**What you should do**
Below are the entries; give again exactly the lines from the one mentioning "s.fw := rfl" through the one mentioning "s.free := rfl", inclusive.

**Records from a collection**
>>>
/-- SPARE_SUBSTITUTE gives the number of the core fenced first on its die to the lowest qualifying free spare, targets a spare that does
not qualify, or leaves the number vacant where no spare is free. JIG_INSTALL of a package that passes its checks installs it at
its epoch and owes it to flash, or puts the fenced cores that an UNFENCE package names under test; one that fails is answered with
BAD_ARG and changes no package.

Spec: 14_integrity.md: Fencing a core; 14_integrity.md: Jigs.
The choices of the model it rests on: log entries 3, 11, 62. -/
def Obligations.SparesAndPackages : Prop :=
  ∀ s : State,
    (∀ (p : CoreId) (n : Nat) (t : Word), s.nextAwaiting (p.val / 52) = some (p, n, t) → s.coreState p ≠ csFencing →
      (∀ x, (s.freeSpares (p.val / 52)).find? s.qualifies = some x → ∃ u, exec (.spareSubstitute p) s = .next u ∧
        u.physOf n = some (Fin.ofNat 104 x) ∧ u.flag (R.CORE_PHYS x) F.CORE_PHYS.SPARE_IN_USE = true ∧
        (∀ e ∈ u.jig.awaiting, e.1 ≠ p) ∧ u.cores = s.cores) ∧
      (∀ x l, s.freeSpares (p.val / 52) = x :: l → (s.freeSpares (p.val / 52)).find? s.qualifies = none →
        ∃ u, exec (.spareSubstitute p) s = .next u ∧ u.rd (R.JIG_CORE_STATUS x) F.JIG_CORE_STATUS.TARGETED = 1 ∧
          u = { s with regs := u.regs }) ∧
      (s.freeSpares (p.val / 52) = [] → ∃ u, exec (.spareSubstitute p) s = .next u ∧ u.physOf n = none ∧
        (∀ m, m ≠ n → u.physOf m = s.physOf m) ∧ u.cores = s.cores)) ∧
    (∀ (ch : MbxId) (pkg : List Byte), s.asks ch 0x220 12 → s.mlogFull = false →
      let k := slice pkg 0 (s.payload ch 8 4)
      let fails := s.pkgFails k (s.payload ch 8 4)
      (fails = 0 → leAt k 6 2 % 2 = 0 → ∃ u, exec (.jigInstall ch pkg) s = .next u ∧ s.answers u ch 0 ∧ u.jig.store = k ∧
        u.jig.inject = (patTable k).map JigPat.inject ∧ u.jig.flashDue = true ∧ u.rd R.JIG_PKG F.JIG_PKG.EPOCH = leAt k 8 4 ∧
        u.flag R.JIG_PKG_INFO F.JIG_PKG_INFO.FLASHED = false) ∧
      (fails = 0 → leAt k 6 2 % 2 = 1 → ∃ u, exec (.jigInstall ch pkg) s = .next u ∧ s.answers u ch 0 ∧ u.jig.unf = k ∧
        u.jig.store = s.jig.store ∧ u.rd R.JIG_PKG F.JIG_PKG.UNF_EPOCH = leAt k 8 4 ∧
        (∀ p : CoreId, (leAt k 0x18 16).testBit p = true → s.isFenced p = true →
          (u.core p).unfenceLeft = upto (leAt k 0x12 2) ∧ u.rd (R.JIG_CORE_STATUS p) F.JIG_CORE_STATUS.HEALTH = 3)) ∧
      (fails ≠ 0 → ∃ u, exec (.jigInstall ch pkg) s = .next u ∧ s.answers u ch msArg ∧ u.jig = s.jig ∧ u.flash = s.flash))
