-- ==== Sys2Proof/Laws/State.lean ====
section
/-!
SUPPORT. What each update of the state leaves as it was, field by field, and what it gives back when it is read.
-/
namespace Sys2Proof.Laws
open Sys2Proof.Machine

/-! ### State.setWord -/

@[simp] theorem setWord_pending (s : State) (a : Nat) (v : Word) : (s.setWord a v).pending = s.pending := rfl
@[simp] theorem setWord_time (s : State) (a : Nat) (v : Word) : (s.setWord a v).time = s.time := rfl
@[simp] theorem setWord_fuses (s : State) (a : Nat) (v : Word) : (s.setWord a v).fuses = s.fuses := rfl
@[simp] theorem setWord_pins (s : State) (a : Nat) (v : Word) : (s.setWord a v).pins = s.pins := rfl
@[simp] theorem setWord_flash (s : State) (a : Nat) (v : Word) : (s.setWord a v).flash = s.flash := rfl
@[simp] theorem setWord_cores (s : State) (a : Nat) (v : Word) : (s.setWord a v).cores = s.cores := rfl
@[simp] theorem setWord_logical (s : State) (a : Nat) (v : Word) : (s.setWord a v).logical = s.logical := rfl
@[simp] theorem setWord_ctxs (s : State) (a : Nat) (v : Word) : (s.setWord a v).ctxs = s.ctxs := rfl
@[simp] theorem setWord_hbm (s : State) (a : Nat) (v : Word) : (s.setWord a v).hbm = s.hbm := rfl
@[simp] theorem setWord_ue (s : State) (a : Nat) (v : Word) : (s.setWord a v).ue = s.ue := rfl
@[simp] theorem setWord_plinths (s : State) (a : Nat) (v : Word) : (s.setWord a v).plinths = s.plinths := rfl
@[simp] theorem setWord_out (s : State) (a : Nat) (v : Word) : (s.setWord a v).out = s.out := rfl
@[simp] theorem setWord_nextTag (s : State) (a : Nat) (v : Word) : (s.setWord a v).nextTag = s.nextTag := rfl
@[simp] theorem setWord_retry (s : State) (a : Nat) (v : Word) : (s.setWord a v).retry = s.retry := rfl
@[simp] theorem setWord_incs (s : State) (a : Nat) (v : Word) : (s.setWord a v).incs = s.incs := rfl
@[simp] theorem setWord_ports (s : State) (a : Nat) (v : Word) : (s.setWord a v).ports = s.ports := rfl
@[simp] theorem setWord_pauses (s : State) (a : Nat) (v : Word) : (s.setWord a v).pauses = s.pauses := rfl
@[simp] theorem setWord_seen (s : State) (a : Nat) (v : Word) : (s.setWord a v).seen = s.seen := rfl
@[simp] theorem setWord_noticeSeq (s : State) (a : Nat) (v : Word) : (s.setWord a v).noticeSeq = s.noticeSeq := rfl
@[simp] theorem setWord_wits (s : State) (a : Nat) (v : Word) : (s.setWord a v).wits = s.wits := rfl
@[simp] theorem setWord_queues (s : State) (a : Nat) (v : Word) : (s.setWord a v).queues = s.queues := rfl
@[simp] theorem setWord_msix (s : State) (a : Nat) (v : Word) : (s.setWord a v).msix = s.msix := rfl
@[simp] theorem setWord_evtLost (s : State) (a : Nat) (v : Word) : (s.setWord a v).evtLost = s.evtLost := rfl
@[simp] theorem setWord_mbx (s : State) (a : Nat) (v : Word) : (s.setWord a v).mbx = s.mbx := rfl
@[simp] theorem setWord_snoop (s : State) (a : Nat) (v : Word) : (s.setWord a v).snoop = s.snoop := rfl
@[simp] theorem setWord_biSent (s : State) (a : Nat) (v : Word) : (s.setWord a v).biSent = s.biSent := rfl
@[simp] theorem setWord_lineReqs (s : State) (a : Nat) (v : Word) : (s.setWord a v).lineReqs = s.lineReqs := rfl
@[simp] theorem setWord_biWait (s : State) (a : Nat) (v : Word) : (s.setWord a v).biWait = s.biWait := rfl
@[simp] theorem setWord_logs (s : State) (a : Nat) (v : Word) : (s.setWord a v).logs = s.logs := rfl
@[simp] theorem setWord_jig (s : State) (a : Nat) (v : Word) : (s.setWord a v).jig = s.jig := rfl
@[simp] theorem setWord_recov (s : State) (a : Nat) (v : Word) : (s.setWord a v).recov = s.recov := rfl
@[simp] theorem setWord_fw (s : State) (a : Nat) (v : Word) : (s.setWord a v).fw = s.fw := rfl
@[simp] theorem setWord_clamp (s : State) (a : Nat) (v : Word) : (s.setWord a v).clamp = s.clamp := rfl
@[simp] theorem setWord_cdc (s : State) (a : Nat) (v : Word) : (s.setWord a v).cdc = s.cdc := rfl
@[simp] theorem setWord_prog (s : State) (a : Nat) (v : Word) : (s.setWord a v).prog = s.prog := rfl
@[simp] theorem setWord_free (s : State) (a : Nat) (v : Word) : (s.setWord a v).free = s.free := rfl
@[simp] theorem setWord_outbox (s : State) (a : Nat) (v : Word) : (s.setWord a v).outbox = s.outbox := rfl
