-- ==== Sys2Proof/Laws/PerInstr.lean ====
section
/-!
SUPPORT. The family Encoding: what an instruction's words say does not depend on the hardware checks that a command reports
as failing, nor on the core that commits it.
-/
namespace Sys2Proof.Laws
open Sys2Proof.Machine

/-- The words and the legality of an instruction are those of its quiet form. -/
def Encoding.Statement (i : Instr) : Prop :=
  ∀ p, encodeTis (quiet p i) = encodeTis i ∧ (quiet p i).wellFormed = i.wellFormed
<<<
**Expected answer**
@[simp] theorem setWord_fw (s : State) (a : Nat) (v : Word) : (s.setWord a v).fw = s.fw := rfl
@[simp] theorem setWord_clamp (s : State) (a : Nat) (v : Word) : (s.setWord a v).clamp = s.clamp := rfl
@[simp] theorem setWord_cdc (s : State) (a : Nat) (v : Word) : (s.setWord a v).cdc = s.cdc := rfl
@[simp] theorem setWord_prog (s : State) (a : Nat) (v : Word) : (s.setWord a v).prog = s.prog := rfl
@[simp] theorem setWord_free (s : State) (a : Nat) (v : Word) : (s.setWord a v).free = s.free := rfl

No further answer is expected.